**Exercise**
For the listing below, print exactly the lines from the line with "(spec/12 R297). -/" to the line with "s.groups.mapAll (fun _ g =>", both included, and nothing beyond them.

**Dataset content**
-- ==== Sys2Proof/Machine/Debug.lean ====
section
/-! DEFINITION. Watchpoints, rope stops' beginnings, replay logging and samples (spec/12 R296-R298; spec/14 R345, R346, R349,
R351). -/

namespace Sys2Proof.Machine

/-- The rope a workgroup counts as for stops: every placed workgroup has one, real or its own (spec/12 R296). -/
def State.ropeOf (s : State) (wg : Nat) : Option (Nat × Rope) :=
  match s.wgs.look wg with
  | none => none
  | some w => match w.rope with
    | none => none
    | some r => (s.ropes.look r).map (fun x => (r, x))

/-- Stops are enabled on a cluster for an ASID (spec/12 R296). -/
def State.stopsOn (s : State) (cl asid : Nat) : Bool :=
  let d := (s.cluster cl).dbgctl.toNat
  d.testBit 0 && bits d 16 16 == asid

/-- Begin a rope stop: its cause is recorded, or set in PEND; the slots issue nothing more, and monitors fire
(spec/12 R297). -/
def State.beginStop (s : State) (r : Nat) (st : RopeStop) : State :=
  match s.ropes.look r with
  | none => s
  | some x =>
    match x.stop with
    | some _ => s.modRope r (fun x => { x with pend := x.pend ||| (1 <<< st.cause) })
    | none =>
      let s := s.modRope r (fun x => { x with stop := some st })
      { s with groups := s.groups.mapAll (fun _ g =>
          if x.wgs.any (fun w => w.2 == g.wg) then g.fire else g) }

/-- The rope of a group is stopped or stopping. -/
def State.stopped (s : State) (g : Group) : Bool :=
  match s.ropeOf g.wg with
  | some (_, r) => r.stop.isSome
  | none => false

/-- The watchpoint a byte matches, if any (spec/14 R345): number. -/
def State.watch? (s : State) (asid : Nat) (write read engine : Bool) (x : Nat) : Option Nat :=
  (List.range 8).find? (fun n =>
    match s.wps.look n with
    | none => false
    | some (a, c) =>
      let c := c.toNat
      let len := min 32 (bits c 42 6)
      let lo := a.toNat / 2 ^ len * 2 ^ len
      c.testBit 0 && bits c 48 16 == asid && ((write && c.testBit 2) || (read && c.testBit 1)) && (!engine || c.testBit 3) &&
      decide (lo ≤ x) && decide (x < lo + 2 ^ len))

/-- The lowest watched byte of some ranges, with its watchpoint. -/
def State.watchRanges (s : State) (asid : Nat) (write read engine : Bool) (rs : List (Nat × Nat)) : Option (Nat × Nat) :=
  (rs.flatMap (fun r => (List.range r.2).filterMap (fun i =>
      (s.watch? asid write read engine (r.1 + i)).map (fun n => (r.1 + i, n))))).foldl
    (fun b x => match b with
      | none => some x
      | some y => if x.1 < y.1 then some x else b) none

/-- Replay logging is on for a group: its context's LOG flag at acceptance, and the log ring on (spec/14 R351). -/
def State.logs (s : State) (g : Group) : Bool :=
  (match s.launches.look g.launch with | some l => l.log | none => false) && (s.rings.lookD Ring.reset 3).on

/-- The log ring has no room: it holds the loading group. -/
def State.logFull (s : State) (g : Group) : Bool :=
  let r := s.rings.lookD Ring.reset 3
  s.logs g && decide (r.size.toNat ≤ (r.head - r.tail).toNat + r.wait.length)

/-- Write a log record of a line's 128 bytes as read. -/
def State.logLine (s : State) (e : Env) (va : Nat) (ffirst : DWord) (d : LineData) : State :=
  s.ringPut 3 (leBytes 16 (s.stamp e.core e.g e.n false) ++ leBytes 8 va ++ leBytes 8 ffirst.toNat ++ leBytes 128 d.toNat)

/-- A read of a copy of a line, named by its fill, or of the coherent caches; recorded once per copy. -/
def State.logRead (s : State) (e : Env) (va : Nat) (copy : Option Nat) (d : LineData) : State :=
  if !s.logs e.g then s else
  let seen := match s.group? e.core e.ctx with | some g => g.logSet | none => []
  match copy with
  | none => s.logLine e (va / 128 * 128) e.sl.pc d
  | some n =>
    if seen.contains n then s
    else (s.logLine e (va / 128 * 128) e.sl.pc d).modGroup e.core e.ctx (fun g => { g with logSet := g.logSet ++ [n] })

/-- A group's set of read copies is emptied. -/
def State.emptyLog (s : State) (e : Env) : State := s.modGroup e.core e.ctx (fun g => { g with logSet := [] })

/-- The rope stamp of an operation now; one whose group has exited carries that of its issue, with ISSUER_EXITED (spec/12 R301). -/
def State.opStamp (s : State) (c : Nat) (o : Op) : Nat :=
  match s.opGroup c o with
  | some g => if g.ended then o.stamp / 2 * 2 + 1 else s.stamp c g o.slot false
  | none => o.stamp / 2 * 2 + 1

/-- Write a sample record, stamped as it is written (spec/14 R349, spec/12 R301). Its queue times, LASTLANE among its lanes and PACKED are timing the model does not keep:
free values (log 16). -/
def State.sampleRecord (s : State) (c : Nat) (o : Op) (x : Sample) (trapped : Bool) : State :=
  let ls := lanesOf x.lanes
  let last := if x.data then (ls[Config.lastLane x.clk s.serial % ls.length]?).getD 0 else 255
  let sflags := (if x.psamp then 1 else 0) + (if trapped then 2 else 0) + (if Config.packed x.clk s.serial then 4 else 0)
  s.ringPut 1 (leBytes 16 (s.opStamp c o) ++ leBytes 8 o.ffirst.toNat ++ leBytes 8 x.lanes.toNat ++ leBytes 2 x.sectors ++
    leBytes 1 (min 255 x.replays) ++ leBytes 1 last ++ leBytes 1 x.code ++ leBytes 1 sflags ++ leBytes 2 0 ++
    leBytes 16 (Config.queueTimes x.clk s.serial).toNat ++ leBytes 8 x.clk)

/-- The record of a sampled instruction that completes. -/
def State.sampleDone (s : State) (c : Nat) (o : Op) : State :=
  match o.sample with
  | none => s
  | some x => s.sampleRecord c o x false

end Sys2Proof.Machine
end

**Solved exercise**
(spec/12 R297). -/
def State.beginStop (s : State) (r : Nat) (st : RopeStop) : State :=
  match s.ropes.look r with
  | none => s
  | some x =>
    match x.stop with
    | some _ => s.modRope r (fun x => { x with pend := x.pend ||| (1 <<< st.cause) })
    | none =>
      let s := s.modRope r (fun x => { x with stop := some st })
      { s with groups := s.groups.mapAll (fun _ g =>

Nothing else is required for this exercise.